Ragon Institute researchers have discovered two HIV-positive women whose own immune systems defeated the virus, achieving a “sterilizing” cure for HIV — and they hope studying these women will lead to a therapy for other patients.
The challenge: HIV attacks the cells of the immune system. If left untreated, it can weaken the system so much that the body can no longer fight infections — at that point, even common germs can become deadly.
Today, people with HIV can expect to live just as long as uninfected people if they take a daily combination of drugs known as antiretroviral therapy (ART). These drugs suppress the HIV virus and prevent it from replicating, allowing the immune system to carry on as usual.
One out of every 200 HIV patients is able to keep the virus suppressed without ART meds.
Elite controllers: That still isn’t a cure for HIV, though.

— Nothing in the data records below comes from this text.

-- ==== Sys2Proof/Proofs/DisplacementRead.lean ====
section
/-! SUPPORT. The bytes behind a two-byte header at the cursor, and the displacement in them: where the decoder finds an
r/m operand, the spec's displacement reader over indices of `IN` finds the same value (R54, R56, R72). -/

namespace Sys2Proof

/-- The Displacement Reader answers an operand where the bytes its mode asks for exist (R75). -/
theorem exists_readRm_of_dispLen_le {mode : Mode} {rm : Sel} {bs : List Byte} (h : dispLen mode rm ≤ bs.length) :
    ∃ op rest, readRm mode rm bs = some (op, rest) := by
  cases hr : readRm mode rm bs with
  | none => exact absurd h (Nat.not_le.mpr (readRm_eq_none.mp hr))
  | some found => exact ⟨found.1, found.2, rfl⟩

end Sys2Proof

namespace Sys2Proof.Machine

/-! ### The bytes handed to the decoder -/

@[simp] theorem State.fetch_length (s : State) : s.fetch.length = min maxInstrLength (s.inputLength - s.cursor) := by
  simp [State.fetch_eq_take_unread]

/-- Behind two header bytes the decoder is handed what remains, up to the longest instruction (R64). -/
theorem State.length_tail_of_fetch {s : State} {b0 b1 : Byte} {tail : List Byte} (hf : s.fetch = b0 :: b1 :: tail) :
    tail.length + 2 = min maxInstrLength (s.inputLength - s.cursor) := by
  rw [← State.fetch_length, hf, List.length_cons, List.length_cons]

/-- Where one byte remains, it is all that is handed to the decoder. -/
theorem State.fetch_eq_singleton {s : State} (hlt : s.cursor < s.inputLength) (h : s.inputLength < s.cursor + 2) :
    s.fetch = [s.input.read s.cursor] := by
  have hlen : s.fetch.length = 1 := by
    simp only [State.fetch_length, maxInstrLength]
    omega
  obtain ⟨b0, hf⟩ := List.length_eq_one_iff.mp hlen
  rw [hf, State.read_cursor_of_fetch hf]

/-! ### The spec's displacement reader -/

/-- Two input bytes are read as the 16-bit field they hold, the lower byte first (R41). -/
theorem memRead2_eq {s : State} {p : Nat} {v : Word} (hlo : s.input.read p = lowByte v)
    (hhi : s.input.read (p + 1) = highByte v) : Pseudocode.memRead2 s p = v := by
  rw [Pseudocode.memRead2, hlo, hhi]
  exact leWord_low_high v

/-- The spec's displacement reader answers a well-formed operand's displacement where `IN` holds its bytes (R72). -/
theorem readDisp_of_dispBytes {s : State} {p : Nat} {op : RmOperand} (hw : op.wf = true)
    (hread : ∀ k b, op.dispBytes[k]? = some b → s.input.read (p + k) = b) :
    Pseudocode.readDisp s p op.mode op.sel = (dispValue op, op.dispLen) := by
  cases op with
  | reg _ => rfl
  | mem0 r =>
    have hr : r ≠ 0b110#3 := by simpa [RmOperand.wf] using hw
    simp [Pseudocode.readDisp, RmOperand.mode, RmOperand.sel, hr, dispValue, RmOperand.dispLen]
  | direct a =>
    have hv : Pseudocode.memRead2 s p = a := memRead2_eq (hread 0 _ rfl) (hread 1 _ rfl)
    simp [Pseudocode.readDisp, RmOperand.mode, RmOperand.sel, hv, dispValue, RmOperand.dispLen]
  | mem8 r d =>
    have hv : Pseudocode.memRead1 s p = d := hread 0 _ rfl
    simp [Pseudocode.readDisp, RmOperand.mode, hv, dispValue, RmOperand.dispLen]
  | mem16 r d =>
    have hv : Pseudocode.memRead2 s p = d := memRead2_eq (hread 0 _ rfl) (hread 1 _ rfl)
    simp [Pseudocode.readDisp, RmOperand.mode, hv, dispValue, RmOperand.dispLen]

/-- Behind a two-byte header at the cursor, the spec's displacement reader answers the displacement of the operand whose
bytes follow there. -/
theorem readDisp_of_fetch {s : State} {b0 b1 : Byte} {op : RmOperand} {rest : List Byte} (hw : op.wf = true)
    (hf : s.fetch = b0 :: b1 :: (op.dispBytes ++ rest)) :
    Pseudocode.readDisp s (s.cursor + 2) op.mode op.sel = (dispValue op, op.dispLen) := by
  refine readDisp_of_dispBytes hw fun k b hk => ?_
  obtain ⟨hlt, -⟩ := List.getElem?_eq_some_iff.mp hk
  have hfetch : s.fetch[k + 2]? = some b := by
    rw [hf, List.getElem?_cons_succ, List.getElem?_cons_succ, List.getElem?_append_left hlt, hk]
  rw [Nat.add_assoc, Nat.add_comm 2 k, State.read_of_fetch_getElem? hfetch]

end Sys2Proof.Machine
end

The virus hides copies of its genome in the DNA of infected cells — those “viral reservoirs” can start making new copies of the virus if ART is ever interrupted.
But approximately one out of every 200 people with HIV is able to keep the virus suppressed without the need for ART meds.
They’re called “elite controllers,” and researchers have been studying them for decades in the hopes of finding a way to permanently suppress the virus, without the daily drug regimen, which can be costly and cause side effects (and may be hard to get for patients in low-income countries).
A sterilizing cure: In 2020, a team led by immunologist Xu Yu announced the discovery of an elite controller now known as the “San Francisco Patient.”
The woman, Loreen Willenberg, contracted HIV in 1992, but after analyzing 1.5 billion of her blood cells, Yu’s team couldn’t find any “intact” HIV genomes in her body (meaning, ones that could produce more virus).
Now, Yu’s team has announced the discovery of the “Esperanza Patient.” This elite controller from Argentina contracted HIV in 2013, but had no intact HIV genomes in the 1.19 billion blood cells and 500 million tissue cells the researchers sequenced.
Meaning, not only had these patients controlled the disease, they’d actually destroyed the virus.
“A sterilizing cure for HIV has previously only been observed in two patients who received a highly toxic bone marrow transplant,” Yu told CNN. “Our study shows that such a cure can also be reached during natural infection — in the absence of bone marrow transplants (or any type of treatment at all).”
Looking ahead: With a second case of a naturally sterilizing cure for HIV, the researchers can start comparing the two patients, looking for commonalities that could allow us to produce the same effect in other people with HIV.
“These two women provide dramatic proof that in the right situation people have, within their immune system, the capacity to essentially eradicate all the relevant virus,” Steven Deeks, an HIV expert at UC San Francisco, who was not involved in the studies, told the Times.
“Hiding within these two people is the answer to a riddle, and that riddle is why does the immune system not effectively take care of HIV in the way it does other viruses?” he continued. “There may be a host response we could therapeutically induce to achieve the same outcome in people.”
The big picture: Progress in the war against HIV doesn’t wholly rest on these two women, though.
Several HIV vaccines are at the human trial stage. Two take advantage of the same mRNA tech behind several of the highly effective COVID-19 vaccines. Another is a shot that University of Oxford researchers hope will be able to both protect against HIV and potentially cure those with the disease.
“The prospects of getting to an ‘AIDS-free generation’ may ultimately be successful.”
Xu Yu
New treatments and preventative meds are in development, too — Excision BioTherapeutics is poised to begin human testing of a one-and-done HIV treatment, which uses CRISPR to cut out HIV hiding in human cells.
An easier-to-administer form of infection-preventing PrEP meds is on the way, too, which could prevent many of the 1.5 million new infections that still occur each year.
But the San Francisco and Esperanza Patients could be key to ending the war altogether.
“Examples of such a cure that develops naturally suggest that current efforts to find a cure for HIV infection are not elusive, and that the prospects of getting to an ‘AIDS-free generation’ may ultimately be successful,” Yu told CNN.